[Saved entries]:
Segment Open
/-- With its source unwritten, RR.IDX raises Uninit. -/
theorem rrIdx_uninit (rd : Reg) {ra : Reg} (imm8 : BitVec 8) {s : State}
    (hv : s.valid (.k ra) = false) :
    ∃ u, exec (.rrIdx rd ra imm8) s = .next u ∧ Faulted s u .uninit := by
  refine ⟨_, ?_, faulted_raise s .uninit⟩
  rw [exec, execRrIdx, readK_eq, hv]
  rfl

/-- Settles O53: the command stores the fold, which is the remainder of the signed sum and so its low byte, and
a word lets nothing through but its mask. -/
theorem indexFoldIsTheRemainder : Obligations.IndexFoldIsTheRemainder := by
  refine ⟨fun rd ra imm8 s hv => ?_, fun rd ra imm8 s => rrIdx_uninit rd imm8,
    fun s w d rest hin hop hmid =>
      ⟨_, step_of_not_command hin (decode_ne_ok_of_middle_ne_zero hop hmid), faulted_raise _ _⟩,
    fun rd ra imm8 => commandWord_ri _ _ _ _, by decide⟩
  obtain ⟨u, hu, hc⟩ := rrIdx_completes rd imm8 hv
  have hval := toInt_foldIndex (s.component (.k ra)) imm8
  exact ⟨u, _, hu, hc, hval, by omega, by omega, foldIndex_eq_lowByte _ _⟩

end Sys2Proof.Machine

/-! The escalation mux and the rest of the unit (spec/44_escalation_mux.md R212, R218): ZIV.BEGIN starts a call
in every state, and outside the mux PHASE, ACC and ESC are carried through a command unread. -/

namespace Sys2Proof.Machine

/-! ### ZIV.BEGIN (R212) -/

/-- A command that wrote SR and nothing else. -/
theorem completed_setSr (s : State) (sr : Status) : Completed s ((s.setSr sr).respond 0 0) [] sr 0 :=
  ⟨by simp, by simp, rfl, rfl, rfl, rfl⟩

/-- On SR's word: bits 4:0 become 1, every other bit stays. -/
theorem beginCall_toWord (sr : Status) : sr.beginCall.toWord = (sr.toWord &&& ~~~0x1F) ||| 1 := by
  apply BitVec.eq_of_getLsbD_eq
  intro n hn
  rw [BitVec.getLsbD_or, BitVec.getLsbD_and, toWord_getLsbD, toWord_getLsbD]
  interval_cases n <;> simp [Status.beginCall, Phase.code]

/-- Settles O54: the command is the completion that stores `beginCall`, whose word is 1 where only bits 4:0
were set. -/
theorem beginStartsACall : Obligations.BeginStartsACall := by
  refine ⟨fun s => ⟨_, rfl, completed_setSr s _⟩, by decide, fun s u hword hu => ?_⟩
  obtain rfl : (s.setSr s.sr.beginCall).respond 0 0 = u := Host.Outcome.next.inj hu
  calc s.sr.beginCall.toWord
      = (s.sr.toWord &&& ~~~0x1F) ||| 1 := beginCall_toWord s.sr
    _ = 0x01 := by rw [hword]; decide

/-! ### What outside the mux PHASE, ACC and ESC do (R218) -/

/-- `s` with PHASE, ACC and ESC replaced. -/
def State.withCall (s : State) (p : Phase) (a e : Bool) : State :=
  s.setSr { s.sr with phase := p, acc := a, esc := e }

/-- Raising a fault neither reads nor changes them (R262). -/
theorem raise_withCall (s : State) (x : CmdFault) (p : Phase) (a e : Bool) :
    (s.withCall p a e).raise x = (s.raise x).withCall p a e := by
  cases x <;> rfl

/-- The ending `r'` is the ending `r` with PHASE, ACC and ESC replaced. -/
def SameButCall (p : Phase) (a e : Bool) (r r' : Result) : Prop :=
  ∀ t, r = .next t → r' = .next (t.withCall p a e)

section Endings
variable {s : State} {p : Phase} {a e : Bool}

/-- A fault: nothing the command computed is kept. -/
theorem SameButCall.fails {x : CmdFault} :
    SameButCall p a e (finish0 s (.error x)) (finish0 (s.withCall p a e) (.error x)) := by
  rintro _ ⟨⟩
  rw [finish0_error, raise_withCall]

/-- A completion that computed the same state but for the three fields, and the same data. -/
theorem SameButCall.returns {t : State} {w : Word} :
    SameButCall p a e (finish s (.ok (t, w))) (finish (s.withCall p a e) (.ok (t.withCall p a e, w))) := by
  rintro _ ⟨⟩
  rfl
Segment Closed
The answer must reproduce every record exactly.

/-- With its source unwritten, RR.IDX raises Uninit. -/
theorem rrIdx_uninit (rd : Reg) {ra : Reg} (imm8 : BitVec 8) {s : State}
    (hv : s.valid (.k ra) = false) :
    ∃ u, exec (.rrIdx rd ra imm8) s = .next u ∧ Faulted s u .uninit := by
  refine ⟨_, ?_, faulted_raise s .uninit⟩
  rw [exec, execRrIdx, readK_eq, hv]
  rfl

/-- Settles O53: the command stores the fold, which is the remainder of the signed sum and so its low byte, and
a word lets nothing through but its mask. -/
theorem indexFoldIsTheRemainder : Obligations.IndexFoldIsTheRemainder := by
  refine ⟨fun rd ra imm8 s hv => ?_, fun rd ra imm8 s => rrIdx_uninit rd imm8,
    fun s w d rest hin hop hmid =>
      ⟨_, step_of_not_command hin (decode_ne_ok_of_middle_ne_zero hop hmid), faulted_raise _ _⟩,
    fun rd ra imm8 => commandWord_ri _ _ _ _, by decide⟩
  obtain ⟨u, hu, hc⟩ := rrIdx_completes rd imm8 hv
  have hval := toInt_foldIndex (s.component (.k ra)) imm8
  exact ⟨u, _, hu, hc, hval, by omega, by omega, foldIndex_eq_lowByte _ _⟩

end Sys2Proof.Machine

/-! The escalation mux and the rest of the unit (spec/44_escalation_mux.md R212, R218): ZIV.BEGIN starts a call
in every state, and outside the mux PHASE, ACC and ESC are carried through a command unread. -/

namespace Sys2Proof.Machine

/-! ### ZIV.BEGIN (R212) -/

/-- A command that wrote SR and nothing else. -/
theorem completed_setSr (s : State) (sr : Status) : Completed s ((s.setSr sr).respond 0 0) [] sr 0 :=
  ⟨by simp, by simp, rfl, rfl, rfl, rfl⟩

/-- On SR's word: bits 4:0 become 1, every other bit stays. -/
theorem beginCall_toWord (sr : Status) : sr.beginCall.toWord = (sr.toWord &&& ~~~0x1F) ||| 1 := by
  apply BitVec.eq_of_getLsbD_eq
  intro n hn
  rw [BitVec.getLsbD_or, BitVec.getLsbD_and, toWord_getLsbD, toWord_getLsbD]
  interval_cases n <;> simp [Status.beginCall, Phase.code]

/-- Settles O54: the command is the completion that stores `beginCall`, whose word is 1 where only bits 4:0
were set. -/
theorem beginStartsACall : Obligations.BeginStartsACall := by
  refine ⟨fun s => ⟨_, rfl, completed_setSr s _⟩, by decide, fun s u hword hu => ?_⟩
  obtain rfl : (s.setSr s.sr.beginCall).respond 0 0 = u := Host.Outcome.next.inj hu
  calc s.sr.beginCall.toWord
      = (s.sr.toWord &&& ~~~0x1F) ||| 1 := beginCall_toWord s.sr
    _ = 0x01 := by rw [hword]; decide

/-! ### What outside the mux PHASE, ACC and ESC do (R218) -/

/-- `s` with PHASE, ACC and ESC replaced. -/
def State.withCall (s : State) (p : Phase) (a e : Bool) : State :=
  s.setSr { s.sr with phase := p, acc := a, esc := e }

/-- Raising a fault neither reads nor changes them (R262). -/
theorem raise_withCall (s : State) (x : CmdFault) (p : Phase) (a e : Bool) :
    (s.withCall p a e).raise x = (s.raise x).withCall p a e := by
  cases x <;> rfl

/-- The ending `r'` is the ending `r` with PHASE, ACC and ESC replaced. -/
def SameButCall (p : Phase) (a e : Bool) (r r' : Result) : Prop :=
  ∀ t, r = .next t → r' = .next (t.withCall p a e)

section Endings
variable {s : State} {p : Phase} {a e : Bool}

/-- A fault: nothing the command computed is kept. -/
theorem SameButCall.fails {x : CmdFault} :
    SameButCall p a e (finish0 s (.error x)) (finish0 (s.withCall p a e) (.error x)) := by
  rintro _ ⟨⟩
  rw [finish0_error, raise_withCall]

/-- A completion that computed the same state but for the three fields, and the same data. -/
theorem SameButCall.returns {t : State} {w : Word} :
    SameButCall p a e (finish s (.ok (t, w))) (finish (s.withCall p a e) (.ok (t.withCall p a e, w))) := by
  rintro _ ⟨⟩
  rfl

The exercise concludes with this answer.